theorem faults (h : Still a o s t) (f : Faults → Faults) (hf : t.faults.Told → (f t.faults).Told := by exact id) :
    Still a o s (t.updFaults f) :=
  h.trans ⟨rfl, rfl, rfl, rfl, fun _ e => e, id, fun _ e => e, fun _ e => e, fun h1 h2 => ⟨h1, h2, rfl, id⟩, hf⟩

/-! ### Slots, table, queue -/

theorem writeLane (h : Still a o s t) (c : LaneContent) : Still a o s (t.writeLane c) := h.line _
theorem emptyLane (h : Still a o s t) : Still a o s t.emptyLane := h.line _
theorem withdrawDemand (h : Still a o s t) : Still a o s t.withdrawDemand := (ite ((h.line _).share _) (h.line _)).share _
theorem writeSummary (h : Still a o s t) : Still a o s t.writeSummary := (h.line _).faults _
theorem holdSummary (h : Still a o s t) : Still a o s t.holdSummary := h.line _
theorem releaseSummary (h : Still a o s t) : Still a o s t.releaseSummary := (h.line _).writeSummary

theorem writeFault (h : Still a o s t) (k : Key) (v : Severity) (c : Option CoachState) : Still a o s (t.writeFault k v c) :=
  h.faults _ fun e => write_told e _ _ _ _

theorem clearPresent (h : Still a o s t) {p : Record → Bool} (hp : ∀ r : Record, r.key = preheat02 → p r = false) :
    Still a o s (t.clearPresent p) := h.faults _ fun e => clearPresent_told e hp

theorem clearKey (h : Still a o s t) {k : Key} (hk : k ≠ preheat02) : Still a o s (t.clearKey k) :=
  h.clearPresent fun r e => by rw [e]; simpa using hk.symm

theorem begun (h : Still a o s t) : Still a o s t.begun := by
  obtain ⟨e, hdue⟩ | ⟨e, -⟩ := begun_cases t <;> rw [e]
  · unfold State.startExchange
    split
    · exact h
    · refine h.link _ fun hd _ => ?_
      simp [State.exchangeDue, hd] at hdue
  · exact h

/-- In DOWN no request is taken (R88). -/
theorem place (h : Still a o s t) (r : Request) : Still a o s (t.place r) := by
  obtain ⟨e, ha, -⟩ | ⟨e, -⟩ := place_cases t r <;> rw [e]
  · refine begun (h.link _ fun hd _ => ?_)
    unfold Link.allows at ha
    rw [hd] at ha
    split at ha <;> cases ha
  · exact h

theorem withdraw (h : Still a o s t) (j : Job) : Still a o s (t.withdraw j) :=
  h.link _ fun hd hx => ⟨hd, by rw [hx]; rfl, rfl, fun e => by rw [e]; rfl⟩

theorem heatAborted (h : Still a o s t) (k : ReqKind) : Still a o s (t.heatAborted k) := ite (h.heat _ (he := fun _ => rfl)) h

theorem heatPlace (h : Still a o s t) (k : ReqKind) : Still a o s (t.heatPlace k) := ite (ite (h.heat _) (h.place _)) (h.heatAborted k)

theorem offerKept (h : Still a o s t) : Still a o s t.offerKept := foldl (fun h _ => h.heatPlace _) _ (h.heat _)

/-! ### LAMP -/

theorem lampFaults (h : Still a o s t) (g : Nat) (r : LampResult) : Still a o s (t.lampFaults g r) := by
  have cleared : Still a o s (t.clearPresent fun x => x.key.source == .lamp g && some x.key.code != r.code) :=
    h.clearPresent fun x e => by rw [e]; rfl
  unfold State.lampFaults; dsimp only
  split
  · exact h
  · split
    · exact cleared.writeFault _ _ _
    · exact cleared

theorem lampResult (h : Still a o s t) (g : Nat) (r : LampResult) (i : Option Int) : Still a o s (t.lampResult g r i) :=
  (h.lamp _).lampFaults _ _

theorem lampAborted (h : Still a o s t) (r : Request) : Still a o s (t.lampAborted r) := ite (h.lamp _) (ite (h.lamp _) h)
theorem lampWithdraw (h : Still a o s t) : Still a o s t.lampWithdraw := foldl lampAborted _ (h.withdraw _)

theorem lampAsk (h : Still a o s t) (k : ReqKind) (g : Nat) : Still a o s (t.lampAsk k g) :=
  ite ((h.lamp _).place _) ((h.lamp _).lampAborted _)

theorem lampSequence (h : Still a o s t) : Still a o s t.lampSequence := (h.lamp _).lampAsk _ _
theorem lampClosing (h : Still a o s t) : Still a o s t.lampClosing := ite ((h.lamp _).place _) (h.lamp _)
theorem lampDone (h : Still a o s t) : Still a o s t.lampDone := (h.lamp _).bay _
theorem lampFinish (h : Still a o s t) : Still a o s t.lampFinish := ite h.lampDone.lampClosing h.lampDone

theorem lampTurn (n : Nat) : ∀ {t : State} (_ : Still a o s t) (g : Nat), Still a o s (t.lampTurn n g) := by
  induction n with
  | zero => exact fun h _ => h.lampFinish
  | succ n ih =>
    exact fun h g => ite h.lampFinish (ite (ih ((h.lamp _).lampResult _ _ _) _)
      (ite (ih ((h.lamp _).lampResult _ _ _) _) (h.lamp _).lampSequence))

theorem lampNext (h : Still a o s t) (r : LampResult) (i : Option Int) : Still a o s (t.lampNext r i) := lampTurn 17 (h.lampResult _ _ _) _
theorem lampRepeat (h : Still a o s t) : Still a o s t.lampRepeat := ite (h.lampNext _ _) h.lampSequence
theorem lampSpoil (h : Still a o s t) : Still a o s t.lampSpoil := ite ((h.lamp _).lamp _) (h.lamp _).lampRepeat
theorem lampDecrease (h : Still a o s t) : Still a o s t.lampDecrease := ite h.lampSpoil h

theorem lampEnd (h : Still a o s t) (x : LampState) (dark : Bool) : Still a o s (t.lampEnd x dark) :=
  ite ((h.lampWithdraw.lamp _).bay _).lampClosing ((h.lampWithdraw.lamp _).bay _)

theorem lampWait (h : Still a o s t) : Still a o s t.lampWait := by unfold State.lampWait; exact h.lamp _
theorem lampMatched (h : Still a o s t) : Still a o s t.lampMatched := ite h.lampWait h
theorem lampOwed (h : Still a o s t) : Still a o s t.lampOwed := ite h.lampWait h
theorem lampHeadChange (h : Still a o s t) : Still a o s t.lampHeadChange := ite h (h.lampEnd _ _)
theorem lampPhaseLost (h : Still a o s t) : Still a o s t.lampPhaseLost := ite h (h.lampEnd _ _)
theorem lampRerun (h : Still a o s t) : Still a o s t.lampRerun := (h.lampEnd _ _).lampWait
theorem lampStart (h : Still a o s t) : Still a o s t.lampStart := lampTurn 17 ((h.lamp _).bay _) _

theorem lampUnplugged (h : Still a o s t) : Still a o s t.lampUnplugged := by
  unfold State.lampUnplugged; dsimp only
  refine Still.lamp ?_ _
  cases t.lamp.state with
  | idle => exact h
  | abandoned => exact h
  | _ => exact h.lampEnd _ _

theorem lampRevised (h : Still a o s t) (x y : PlanData) : Still a o s (t.lampRevised x y) := by
  unfold State.lampRevised; dsimp only
  exact ite (h.lampEnd _ _).lampWait (ite (ite ((h.lampEnd _ _).lamp _) (ite (h.lamp _) h)) (ite h.lampWait h))

/-- A request of LAMP aborted (R92). -/
theorem lampOutcome_aborted (h : Still a o s t) (r : Request) (w : Bool) : Still a o s (t.lampOutcome r w .aborted) := by
  have answered : Still a o s (t.lampAnswered r.kind r.arg .aborted) :=
    h.lamp fun l => { l with outstanding := none, restart := false }
  have closed : Still a o s (t.lampClosed .aborted) := h.lamp fun l => { l with closing := false }
  exact ite (ite (h.lamp _) h) (ite closed (ite answered h))

/-! ### HEAT -/

theorem setCount (h : Still a o s t) (n : Nat) : Still a o s (t.setCount n) := by
  have counted : Still a o s (t.putCount n) := by
    have h1 := h.heat (fun h => { h with count := n, lastChange := some t.now, run := h.run.map fun r => r.upTo h.count t.now })
      (hn := fun e => by rw [e]; rfl)
    unfold State.putCount State.bayCount
    exact h1.bay _
  exact ite h (ite counted.lampDecrease counted)

theorem capCount (h : Still a o s t) (n : Nat) : Still a o s (t.capCount n) := ite (h.setCount n) h

/-- What follows once HEAT has left its state: the demand withdrawn, HEATER DISABLE placed (R80, R50). -/
theorem left (h : Still a o s t) (b c : Bool) (k : Share → Share) :
    Still a o s (if b then (if (if c then t else t.updShare k).share.announced then (if c then t else t.updShare k).withdrawDemand
        else if c then t else t.updShare k).heatPlace .heaterDisable
      else if (if c then t else t.updShare k).share.announced then (if c then t else t.updShare k).withdrawDemand
        else if c then t else t.updShare k) := by
  have h1 := ite (c := c = true) h (h.share k)
  exact ite ((ite h1.withdrawDemand h1).heatPlace _) (ite h1.withdrawDemand h1)

theorem heatLeave (h : Still a o s t) (x : HeatState) (hx : t.heat.state = .off → x = .off) : Still a o s (t.heatLeave x) :=
  left (((h.setCount 0).heat (fun h =>
    { h with state := x, run := none, waiting := none, blindEnd := none, drawingSince := none })
    (ho := fun e => hx (by rwa [setCount_heatState] at e)) (hn := fun _ => rfl)).bay (fun b => { b with heatWatch := none })
      (hw := Or.inr rfl)) _ _ _

theorem heatOff (h : Still a o s t) : Still a o s t.heatOff := ite (h.heatLeave _ fun _ => rfl) h
theorem heatRematch (h : Still a o s t) : Still a o s t.heatRematch := ite (h.heatLeave _ fun _ => rfl) h
theorem heatJudged (h : Still a o s t) : Still a o s t.heatJudged := ite (h.heatLeave _ fun _ => rfl) h

theorem heatHeadChange (h : Still a o s t) : Still a o s t.heatHeadChange := by
  unfold State.heatHeadChange
  exact ((ite h (h.heatLeave _ fun _ => rfl)).heat _).share _

theorem takeFigures (h : Still a o s t) : Still a o s t.takeFigures := by
  unfold State.takeFigures
  split
  · exact h
  · apply Still.capCount
    exact h.heat _

theorem compute (h : Still a o s t) : Still a o s t.compute := by
  have figures (p : Plan) : Still a o s (t.computeFigures p) := ite ((h.heat _).writeFault _ _ _) (h.heat _)
  have moved {u : State} (k : Still a o s u) : Still a o s u.moveBySlack := by
    unfold State.moveBySlack
    split
    · exact ite (k.heat _ (ho := fun e => by rename_i hs; rw [hs] at e; cases e)) k
    · exact ite (k.heatLeave _ fun e => by rename_i hs; rw [hs] at e; cases e) k
    · exact (k.heat _).capCount _
    all_goals exact k
  unfold State.compute
  split
  · exact ite (moved ((figures _).share _)) (h.heat _)
  · exact h.heat _

theorem setGrant (h : Still a o s t) (g : Nat) : Still a o s (t.setGrant g) := ((h.share _).capCount g).heat _

theorem regrant (h : Still a o s t) : Still a o s t.regrant :=
  ite ((h.share _).setGrant _) (ite (((h.share _).free _).setGrant _) ((h.share _).free _))

theorem riseOne (h : Still a o s t) : Still a o s t.riseOne := (h.setCount _).heat _
theorem announceDemand (h : Still a o s t) : Still a o s t.announceDemand := ite h.withdrawDemand ((h.line _).share _)

/-- Pre-heat begun (R46). -/
theorem heatSchedule (h : Still a o s t) (ho : ¬o) : Still a o s t.heatSchedule :=
  h.trans ⟨rfl, rfl, rfl, rfl, fun e => absurd e ho, id, fun _ e => e, fun _ e => e, fun h1 h2 => ⟨h1, h2, rfl, id⟩, id⟩

end Still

--

| Exercise brief |
Would you output, unchanged, each line from the start of the records to the line that holds "theorem emptyLane (h", both included and nothing else?

| Written solution |
theorem faults (h : Still a o s t) (f : Faults → Faults) (hf : t.faults.Told → (f t.faults).Told := by exact id) :
    Still a o s (t.updFaults f) :=
  h.trans ⟨rfl, rfl, rfl, rfl, fun _ e => e, id, fun _ e => e, fun _ e => e, fun h1 h2 => ⟨h1, h2, rfl, id⟩, hf⟩

/-! ### Slots, table, queue -/

theorem writeLane (h : Still a o s t) (c : LaneContent) : Still a o s (t.writeLane c) := h.line _
theorem emptyLane (h : Still a o s t) : Still a o s t.emptyLane := h.line _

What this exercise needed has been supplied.